Judgment module, for judging whether to have in the article area field corresponding with the specified region, the region word Section is the information field for indicating the geographical location in specified region；

Abstraction module, if passing through TF-IDF matrix for there is area field corresponding with the specified region in the article The keyword in the article is extracted, the TF-IDF matrix is word frequency-inverse document frequency matrix；

Term vector module obtains the corresponding word of each keyword for the keyword to be input to preset term vector model Vector；

Output module, for by the term vector be input to it is trained after after obtained objective attribute target attribute value prediction model, export institute State the first amount of increase coefficient of the Target Attribute values in specified region.

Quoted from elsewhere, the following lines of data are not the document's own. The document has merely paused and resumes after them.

-- ==== Sys2Proof/Laws/Canonical.lean ====
section
/-! SUPPORT. Laws/Canonical.lean: the named writes to the addressed memories keep their canonical form, and each of these
memories lists nothing at reset. What a map operation keeps is in Laws/Maps.lean. -/

namespace Sys2Proof.Machine

/-- A write-back over a list of keys keeps the form. -/
theorem mwf_foldl_mset {α : Type} [DecidableEq α] {d : α} (f : α → α) (es m : List (Nat × α)) (h : mwf d m = true) :
    mwf d (es.foldl (fun m e => mset d m e.1 (f e.2)) m) = true := by
  induction es generalizing m with
  | nil => exact h
  | cons e es ih => exact ih _ (mwf_mset _ _ h)

theorem State.canonical_dmWrite (s : State) (t row : Nat) (vs : List Lane) (h : mwf 0 s.dm = true) :
    mwf 0 (s.dmWrite t row vs).dm = true := mwf_msets _ _ h

theorem State.canonical_dmWindowWrite (s : State) (t row lane v : Nat) (h : mwf 0 s.dm = true) :
    mwf 0 (s.dmWindowWrite t row lane v).dm = true := mwf_mset _ _ h

theorem State.canonical_bmWrite (s : State) (i blk b d : Nat) (h : mwf 0 s.bm = true) :
    mwf 0 (s.bmWrite i blk b d).bm = true := mwf_mset _ _ h

theorem State.canonical_sbWrite (s : State) (i bank x r q : Nat) (h : mwf 0 s.sbank = true) :
    mwf 0 (s.sbWrite i bank x r q).sbank = true := mwf_mset _ _ (mwf_mset _ _ h)

theorem canonical_reset : mwf {} State.reset.ddr = true ∧ mwf 0 State.reset.bm = true ∧ mwf 0 State.reset.sbank = true ∧
    mwf 0 State.reset.dm = true ∧ mwf {} State.reset.im = true ∧ mwf {} State.reset.gold = true ∧
    mwf 0 State.reset.latch = true ∧ mwf 0 State.reset.regs = true := by decide +kernel

end Sys2Proof.Machine
end

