-- ==== Sys2Proof/Laws/Pages.lean ====
section
/-! SUPPORT. Laws/Pages.lean: what Machine/Pages.lean does to the queue and to the keys: nothing. -/

namespace Sys2Proof.Machine

@[simp] theorem State.registerWrite_ground (s : State) (ag a size v : Nat) :
    (State.registerWrite s ag a size v).ground = s.ground := by simp [State.registerWrite]

theorem execRegisterWrite_ground (ag : Agent) (addr : Word) (size : Nat) (v : Word) (s : State) :
    ∃ s', execRegisterWrite ag addr size v s = .next s' ∧ s'.ground = s.ground := ⟨_, rfl, by simp⟩

theorem execRcRead_ground (ag : Agent) (rd : ReadAt) (s : State) :
    ∃ s', execRcRead ag rd s = .next s' ∧ s'.ground = s.ground := ⟨_, rfl, by simp⟩

theorem execLowWordRead_ground (ag : Agent) (rd : ReadAt) (s : State) :
    ∃ s', execLowWordRead ag rd s = .next s' ∧ s'.ground = s.ground := ⟨_, rfl, by simp⟩

@[simp] theorem State.mgtAccess_ground (s : State) (i addr : Nat) (wr : Bool) (wdata : Nat) :
    (State.mgtAccess s i addr wr wdata).ground = s.ground := by simp [State.mgtAccess]

theorem execMgtPortAccess_ground (region : Fin 40) (addr : Word) (wr : Bool) (wdata : Word) (s : State) :
    ∃ s', execMgtPortAccess region addr wr wdata s = .next s' ∧ s'.ground = s.ground := ⟨_, rfl, by simp⟩

@[simp] theorem State.onHeader_ground (s : State) (ag pg : Nat) (f : State → State) (hf : ∀ x0, (f x0).ground =
    x0.ground) :
    (State.onHeader s ag pg f).ground = s.ground := by simp [State.onHeader, hf]

theorem execIrqStatWrite_ground (ag : Agent) (page : BitVec 16) (v : Word) (s : State) :
    ∃ s', execIrqStatWrite ag page v s = .next s' ∧ s'.ground = s.ground := ⟨_, rfl, by simp⟩

theorem execKeyWrite_ground (ag : Agent) (page : BitVec 16) (v : Word) (s : State) :
    ∃ s', execKeyWrite ag page v s = .next s' ∧ s'.ground = s.ground := ⟨_, rfl, by simp⟩

theorem execPageClaim_ground (ag : Agent) (page : BitVec 16) (v : Word) (s : State) :
    ∃ s', execPageClaim ag page v s = .next s' ∧ s'.ground = s.ground := ⟨_, rfl, by simp⟩

theorem execPageRelease_ground (ag : Agent) (page : BitVec 16) (v : Word) (s : State) :
    ∃ s', execPageRelease ag page v s = .next s' ∧ s'.ground = s.ground := ⟨_, rfl, by simp⟩

theorem execVoteWrite_ground (ag : Agent) (page : BitVec 16) (v : Word) (s : State) :
    ∃ s', execVoteWrite ag page v s = .next s' ∧ s'.ground = s.ground := ⟨_, rfl, by simp⟩

theorem execSrst_ground (ag : Agent) (page : BitVec 16) (s : State) :
    ∃ s', execSrst ag page s = .next s' ∧ s'.ground = s.ground := ⟨_, rfl, by simp⟩

theorem execProfileRequest_ground (ag : Agent) (page : BitVec 16) (p : BitVec 2) (s : State) :
    ∃ s', execProfileRequest ag page p s = .next s' ∧ s'.ground = s.ground := ⟨_, rfl, by simp⟩

theorem execProfileChange_ground (entry : Fin 354) (s : State) :
    ∃ s', execProfileChange entry s = .next s' ∧ s'.ground = s.ground := ⟨_, rfl, by simp⟩

theorem execOwnerWordRelease_ground (ag : Agent) (idx : Fin 2016) (v : Word) (s : State) :
    ∃ s', execOwnerWordRelease ag idx v s = .next s' ∧ s'.ground = s.ground := ⟨_, rfl, by simp⟩

@[simp] theorem State.afterResponse_ground (s : State) (p c : Nat) :
    (State.afterResponse s p c).ground = s.ground := by simp [State.afterResponse]

theorem execMailboxResponse_ground (proc : Fin 4) (ch : Fin 3) (s : State) :
    ∃ s', execMailboxResponse proc ch s = .next s' ∧ s'.ground = s.ground := by
  unfold execMailboxResponse; refine ⟨_, rfl, ?_⟩; (try simp (maxDischargeDepth := 6)); intros; (repeat' split) <;>
    (try simp (maxDischargeDepth := 6)) <;> intros <;> (repeat' split) <;> simp_all (maxDischargeDepth := 6)

theorem execMailboxTimeout_ground (proc : Fin 4) (ch : Fin 3) (s : State) :
    ∃ s', execMailboxTimeout proc ch s = .next s' ∧ s'.ground = s.ground := ⟨_, rfl, by simp⟩

theorem execBadOpcode_ground (proc : Fin 4) (ch : Fin 3) (s : State) :
    ∃ s', execBadOpcode proc ch s = .next s' ∧ s'.ground = s.ground := by
  refine ⟨_, rfl, ?_⟩; (repeat' split) <;> simp

theorem execWatchdogExpiry_ground (proc : Fin 4) (s : State) :
    ∃ s', execWatchdogExpiry proc s = .next s' ∧ s'.ground = s.ground := ⟨_, rfl, by simp⟩

theorem execLogEntryWrite_ground (s : State) :
    ∃ s', execLogEntryWrite s = .next s' ∧ s'.ground = s.ground := ⟨_, rfl, by simp⟩

theorem execLogRdWrite_ground (ag : Agent) (v : Word) (s : State) :
    ∃ s', execLogRdWrite ag v s = .next s' ∧ s'.ground = s.ground := ⟨_, rfl, by simp⟩

end Sys2Proof.Machine
end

8. the device of the prediction data variation based on deep learning as claimed in claim 7, which is characterized in that further include:

Weight module is calculated, for the reading quantity, forwarding quantity and number of reviews to be input in preset formula, is counted Calculate the weight coefficient for obtaining the article；

9. a kind of computer equipment, including memory and processor, the memory are stored with computer program, feature exists In the step of processor realizes any one of claims 1 to 6 the method when executing the computer program.

10. a kind of computer readable storage medium, is stored thereon with computer program, which is characterized in that the computer program The step of method described in any one of claims 1 to 6 is realized when being executed by processor.